- _Work to complete_: The output is the lines below from the one with "4).all fun i =>" through the one with "a 0x043, .mtc", both included, printed exactly and with no other line.

- _Data provided_:
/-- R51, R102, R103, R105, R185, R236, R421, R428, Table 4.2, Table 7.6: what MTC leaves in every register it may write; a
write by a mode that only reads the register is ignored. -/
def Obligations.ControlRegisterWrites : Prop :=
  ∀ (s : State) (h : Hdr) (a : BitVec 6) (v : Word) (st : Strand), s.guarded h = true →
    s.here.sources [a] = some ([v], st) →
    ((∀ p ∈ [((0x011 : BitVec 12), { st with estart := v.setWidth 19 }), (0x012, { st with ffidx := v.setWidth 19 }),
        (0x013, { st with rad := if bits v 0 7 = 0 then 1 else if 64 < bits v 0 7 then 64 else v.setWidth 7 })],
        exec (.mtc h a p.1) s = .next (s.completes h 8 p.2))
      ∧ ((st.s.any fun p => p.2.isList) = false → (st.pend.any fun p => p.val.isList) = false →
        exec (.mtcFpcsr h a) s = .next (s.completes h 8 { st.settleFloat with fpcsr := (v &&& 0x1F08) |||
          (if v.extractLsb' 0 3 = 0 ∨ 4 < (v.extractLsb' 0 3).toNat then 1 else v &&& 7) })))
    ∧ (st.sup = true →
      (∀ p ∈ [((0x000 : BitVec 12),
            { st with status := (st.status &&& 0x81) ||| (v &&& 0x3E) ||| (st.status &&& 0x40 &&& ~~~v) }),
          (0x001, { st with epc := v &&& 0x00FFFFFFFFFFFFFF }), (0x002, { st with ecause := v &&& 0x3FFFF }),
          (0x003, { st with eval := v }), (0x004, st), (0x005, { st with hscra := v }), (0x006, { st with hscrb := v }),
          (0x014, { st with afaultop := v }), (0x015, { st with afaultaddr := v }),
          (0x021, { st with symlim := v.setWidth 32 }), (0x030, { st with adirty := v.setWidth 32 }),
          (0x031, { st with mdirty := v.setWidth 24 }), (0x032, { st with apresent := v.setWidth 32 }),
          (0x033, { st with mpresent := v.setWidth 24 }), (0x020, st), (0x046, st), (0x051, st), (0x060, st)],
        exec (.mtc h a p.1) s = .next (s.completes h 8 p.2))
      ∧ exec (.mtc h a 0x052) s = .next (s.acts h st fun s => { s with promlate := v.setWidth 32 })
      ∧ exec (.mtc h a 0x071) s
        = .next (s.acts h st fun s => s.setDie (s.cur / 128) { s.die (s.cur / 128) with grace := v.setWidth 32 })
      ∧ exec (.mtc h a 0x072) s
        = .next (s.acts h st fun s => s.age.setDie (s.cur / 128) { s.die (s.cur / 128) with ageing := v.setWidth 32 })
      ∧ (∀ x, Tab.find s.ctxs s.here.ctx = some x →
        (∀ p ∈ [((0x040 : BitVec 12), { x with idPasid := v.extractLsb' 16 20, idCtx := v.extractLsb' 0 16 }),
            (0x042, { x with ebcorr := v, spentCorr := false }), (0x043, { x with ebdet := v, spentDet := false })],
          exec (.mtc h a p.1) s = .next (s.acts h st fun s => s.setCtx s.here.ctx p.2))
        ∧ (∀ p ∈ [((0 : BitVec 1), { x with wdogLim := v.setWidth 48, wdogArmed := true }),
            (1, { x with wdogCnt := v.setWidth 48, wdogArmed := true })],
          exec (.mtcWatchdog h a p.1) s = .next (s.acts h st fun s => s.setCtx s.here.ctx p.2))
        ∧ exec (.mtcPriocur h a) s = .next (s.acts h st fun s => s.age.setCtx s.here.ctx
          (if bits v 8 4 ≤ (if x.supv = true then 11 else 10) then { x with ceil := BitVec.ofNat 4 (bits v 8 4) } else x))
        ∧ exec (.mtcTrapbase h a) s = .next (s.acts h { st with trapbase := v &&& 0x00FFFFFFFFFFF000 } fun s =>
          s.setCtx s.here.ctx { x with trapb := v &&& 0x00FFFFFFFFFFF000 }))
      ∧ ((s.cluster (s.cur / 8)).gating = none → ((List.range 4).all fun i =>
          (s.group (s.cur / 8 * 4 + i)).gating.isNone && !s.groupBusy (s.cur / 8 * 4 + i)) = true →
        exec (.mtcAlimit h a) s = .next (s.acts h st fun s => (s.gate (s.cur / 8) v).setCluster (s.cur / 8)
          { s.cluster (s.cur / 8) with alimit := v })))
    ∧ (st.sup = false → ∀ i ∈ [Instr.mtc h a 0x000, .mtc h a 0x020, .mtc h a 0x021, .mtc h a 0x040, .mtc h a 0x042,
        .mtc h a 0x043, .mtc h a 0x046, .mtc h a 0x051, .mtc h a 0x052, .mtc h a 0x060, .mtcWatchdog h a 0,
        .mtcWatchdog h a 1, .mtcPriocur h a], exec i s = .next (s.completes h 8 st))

- _Solution_:
      ∧ ((s.cluster (s.cur / 8)).gating = none → ((List.range 4).all fun i =>
          (s.group (s.cur / 8 * 4 + i)).gating.isNone && !s.groupBusy (s.cur / 8 * 4 + i)) = true →
        exec (.mtcAlimit h a) s = .next (s.acts h st fun s => (s.gate (s.cur / 8) v).setCluster (s.cur / 8)
          { s.cluster (s.cur / 8) with alimit := v })))
    ∧ (st.sup = false → ∀ i ∈ [Instr.mtc h a 0x000, .mtc h a 0x020, .mtc h a 0x021, .mtc h a 0x040, .mtc h a 0x042,
        .mtc h a 0x043, .mtc h a 0x046, .mtc h a 0x051, .mtc h a 0x052, .mtc h a 0x060, .mtcWatchdog h a 0,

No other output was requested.